START SUPPLIED ENTRIES

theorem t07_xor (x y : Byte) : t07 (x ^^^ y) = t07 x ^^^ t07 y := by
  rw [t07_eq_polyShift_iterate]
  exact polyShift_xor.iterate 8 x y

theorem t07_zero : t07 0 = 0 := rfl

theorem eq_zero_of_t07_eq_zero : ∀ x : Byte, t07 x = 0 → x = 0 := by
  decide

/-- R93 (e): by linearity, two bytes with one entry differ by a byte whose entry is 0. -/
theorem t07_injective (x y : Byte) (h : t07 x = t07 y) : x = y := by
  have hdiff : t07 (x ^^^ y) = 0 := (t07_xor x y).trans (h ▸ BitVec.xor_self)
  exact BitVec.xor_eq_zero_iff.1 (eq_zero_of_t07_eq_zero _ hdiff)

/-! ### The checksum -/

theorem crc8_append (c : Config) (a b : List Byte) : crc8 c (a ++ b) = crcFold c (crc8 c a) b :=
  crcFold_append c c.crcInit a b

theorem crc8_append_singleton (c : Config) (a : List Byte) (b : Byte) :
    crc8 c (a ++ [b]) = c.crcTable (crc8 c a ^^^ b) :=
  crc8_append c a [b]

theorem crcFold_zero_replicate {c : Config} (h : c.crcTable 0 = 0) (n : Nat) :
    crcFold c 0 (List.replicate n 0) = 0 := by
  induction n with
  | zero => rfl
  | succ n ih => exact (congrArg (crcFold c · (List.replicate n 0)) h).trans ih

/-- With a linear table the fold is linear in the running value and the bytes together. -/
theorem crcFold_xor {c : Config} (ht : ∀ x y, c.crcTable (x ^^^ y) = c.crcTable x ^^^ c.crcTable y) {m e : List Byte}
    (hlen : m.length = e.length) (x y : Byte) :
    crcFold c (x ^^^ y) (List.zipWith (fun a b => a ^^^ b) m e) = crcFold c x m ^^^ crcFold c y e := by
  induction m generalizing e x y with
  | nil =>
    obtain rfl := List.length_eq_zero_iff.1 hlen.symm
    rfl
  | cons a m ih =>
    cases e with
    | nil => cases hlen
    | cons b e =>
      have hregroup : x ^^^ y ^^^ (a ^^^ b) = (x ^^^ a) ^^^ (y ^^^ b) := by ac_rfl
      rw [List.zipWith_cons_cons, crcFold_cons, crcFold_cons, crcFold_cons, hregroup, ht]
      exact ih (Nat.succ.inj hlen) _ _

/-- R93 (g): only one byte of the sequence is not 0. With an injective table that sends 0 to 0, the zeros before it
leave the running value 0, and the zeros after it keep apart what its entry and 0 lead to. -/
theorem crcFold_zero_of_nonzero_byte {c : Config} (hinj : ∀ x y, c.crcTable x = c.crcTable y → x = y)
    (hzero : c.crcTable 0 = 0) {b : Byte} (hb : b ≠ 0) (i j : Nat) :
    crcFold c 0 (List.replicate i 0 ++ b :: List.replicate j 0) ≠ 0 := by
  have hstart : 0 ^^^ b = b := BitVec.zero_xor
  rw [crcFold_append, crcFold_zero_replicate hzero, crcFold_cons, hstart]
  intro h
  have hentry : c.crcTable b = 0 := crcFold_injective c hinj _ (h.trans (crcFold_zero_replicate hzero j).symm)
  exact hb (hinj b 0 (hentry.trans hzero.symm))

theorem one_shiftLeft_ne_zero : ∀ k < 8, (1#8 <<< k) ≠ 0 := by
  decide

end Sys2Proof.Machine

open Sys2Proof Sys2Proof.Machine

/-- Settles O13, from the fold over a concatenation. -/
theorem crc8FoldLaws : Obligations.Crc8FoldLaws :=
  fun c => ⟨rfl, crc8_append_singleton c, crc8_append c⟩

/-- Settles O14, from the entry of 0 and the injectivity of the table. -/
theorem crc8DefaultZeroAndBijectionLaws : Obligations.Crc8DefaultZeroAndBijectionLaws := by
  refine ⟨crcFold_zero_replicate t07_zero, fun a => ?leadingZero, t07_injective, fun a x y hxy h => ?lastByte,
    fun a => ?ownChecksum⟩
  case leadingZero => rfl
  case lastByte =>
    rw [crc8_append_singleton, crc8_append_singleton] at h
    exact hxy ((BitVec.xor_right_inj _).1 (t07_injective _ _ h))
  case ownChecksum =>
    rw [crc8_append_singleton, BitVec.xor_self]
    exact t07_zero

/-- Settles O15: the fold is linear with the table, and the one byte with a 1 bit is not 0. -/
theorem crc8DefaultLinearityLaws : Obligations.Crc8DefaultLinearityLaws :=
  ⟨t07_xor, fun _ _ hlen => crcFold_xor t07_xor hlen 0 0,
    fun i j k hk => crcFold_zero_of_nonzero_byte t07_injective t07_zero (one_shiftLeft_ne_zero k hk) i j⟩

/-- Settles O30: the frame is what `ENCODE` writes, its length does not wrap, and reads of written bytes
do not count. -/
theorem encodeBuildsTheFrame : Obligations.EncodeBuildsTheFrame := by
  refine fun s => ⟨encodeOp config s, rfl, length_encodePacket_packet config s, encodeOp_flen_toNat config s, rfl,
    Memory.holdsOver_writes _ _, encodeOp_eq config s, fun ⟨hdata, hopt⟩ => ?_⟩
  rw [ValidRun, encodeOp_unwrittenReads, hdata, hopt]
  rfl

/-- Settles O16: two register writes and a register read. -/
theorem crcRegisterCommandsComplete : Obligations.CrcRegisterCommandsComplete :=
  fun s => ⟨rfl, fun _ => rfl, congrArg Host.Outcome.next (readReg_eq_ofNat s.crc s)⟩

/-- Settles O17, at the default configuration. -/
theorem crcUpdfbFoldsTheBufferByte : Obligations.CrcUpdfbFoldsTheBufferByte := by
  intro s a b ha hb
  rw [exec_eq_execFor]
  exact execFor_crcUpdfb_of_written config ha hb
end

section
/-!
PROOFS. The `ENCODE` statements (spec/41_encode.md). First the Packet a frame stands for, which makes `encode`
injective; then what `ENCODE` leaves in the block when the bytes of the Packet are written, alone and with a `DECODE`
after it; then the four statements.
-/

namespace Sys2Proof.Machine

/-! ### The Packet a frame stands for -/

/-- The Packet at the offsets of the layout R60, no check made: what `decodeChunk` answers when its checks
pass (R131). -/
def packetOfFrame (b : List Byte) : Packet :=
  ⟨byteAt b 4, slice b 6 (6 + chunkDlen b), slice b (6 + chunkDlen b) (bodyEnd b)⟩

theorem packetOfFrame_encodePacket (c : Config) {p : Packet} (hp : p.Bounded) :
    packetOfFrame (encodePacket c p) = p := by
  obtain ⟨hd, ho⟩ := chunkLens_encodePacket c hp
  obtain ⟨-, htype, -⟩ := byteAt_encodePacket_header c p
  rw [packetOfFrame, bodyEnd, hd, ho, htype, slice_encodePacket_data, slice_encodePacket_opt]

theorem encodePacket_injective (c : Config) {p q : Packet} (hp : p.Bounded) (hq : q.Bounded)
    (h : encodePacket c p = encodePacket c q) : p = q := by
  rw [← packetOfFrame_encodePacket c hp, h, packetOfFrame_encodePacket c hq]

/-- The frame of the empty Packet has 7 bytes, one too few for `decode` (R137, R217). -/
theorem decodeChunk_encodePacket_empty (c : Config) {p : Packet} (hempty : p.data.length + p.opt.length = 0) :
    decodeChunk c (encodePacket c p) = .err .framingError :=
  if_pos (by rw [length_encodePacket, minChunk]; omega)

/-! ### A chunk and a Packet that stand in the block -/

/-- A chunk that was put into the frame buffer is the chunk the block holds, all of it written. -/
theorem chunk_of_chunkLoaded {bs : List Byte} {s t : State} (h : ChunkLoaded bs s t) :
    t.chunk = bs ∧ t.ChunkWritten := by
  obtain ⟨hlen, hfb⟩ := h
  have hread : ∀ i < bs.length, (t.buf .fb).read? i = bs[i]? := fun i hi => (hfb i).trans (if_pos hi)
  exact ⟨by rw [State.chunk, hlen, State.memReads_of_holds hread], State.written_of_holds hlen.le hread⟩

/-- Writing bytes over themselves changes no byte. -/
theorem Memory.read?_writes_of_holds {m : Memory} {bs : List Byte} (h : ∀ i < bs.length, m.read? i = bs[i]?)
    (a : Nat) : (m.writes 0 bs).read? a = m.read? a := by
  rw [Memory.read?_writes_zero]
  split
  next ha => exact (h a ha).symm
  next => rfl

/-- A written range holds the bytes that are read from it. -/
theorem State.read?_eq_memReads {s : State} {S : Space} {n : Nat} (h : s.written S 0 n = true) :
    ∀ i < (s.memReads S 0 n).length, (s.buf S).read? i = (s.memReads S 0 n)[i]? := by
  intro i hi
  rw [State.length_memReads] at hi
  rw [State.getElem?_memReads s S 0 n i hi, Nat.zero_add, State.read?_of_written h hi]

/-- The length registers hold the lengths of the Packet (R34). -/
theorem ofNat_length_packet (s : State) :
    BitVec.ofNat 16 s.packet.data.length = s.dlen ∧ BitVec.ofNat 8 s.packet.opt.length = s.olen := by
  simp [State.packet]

END SUPPLIED ENTRIES

Only the lines above from the line containing "induction n with" through the line containing "c.crcTable y → x = y)" should be retyped, exactly and with both ends included.

  induction n with
  | zero => rfl
  | succ n ih => exact (congrArg (crcFold c · (List.replicate n 0)) h).trans ih

/-- With a linear table the fold is linear in the running value and the bytes together. -/
theorem crcFold_xor {c : Config} (ht : ∀ x y, c.crcTable (x ^^^ y) = c.crcTable x ^^^ c.crcTable y) {m e : List Byte}
    (hlen : m.length = e.length) (x y : Byte) :
    crcFold c (x ^^^ y) (List.zipWith (fun a b => a ^^^ b) m e) = crcFold c x m ^^^ crcFold c y e := by
  induction m generalizing e x y with
  | nil =>
    obtain rfl := List.length_eq_zero_iff.1 hlen.symm
    rfl
  | cons a m ih =>
    cases e with
    | nil => cases hlen
    | cons b e =>
      have hregroup : x ^^^ y ^^^ (a ^^^ b) = (x ^^^ a) ^^^ (y ^^^ b) := by ac_rfl
      rw [List.zipWith_cons_cons, crcFold_cons, crcFold_cons, crcFold_cons, hregroup, ht]
      exact ih (Nat.succ.inj hlen) _ _

/-- R93 (g): only one byte of the sequence is not 0. With an injective table that sends 0 to 0, the zeros before it
leave the running value 0, and the zeros after it keep apart what its entry and 0 lead to. -/
theorem crcFold_zero_of_nonzero_byte {c : Config} (hinj : ∀ x y, c.crcTable x = c.crcTable y → x = y)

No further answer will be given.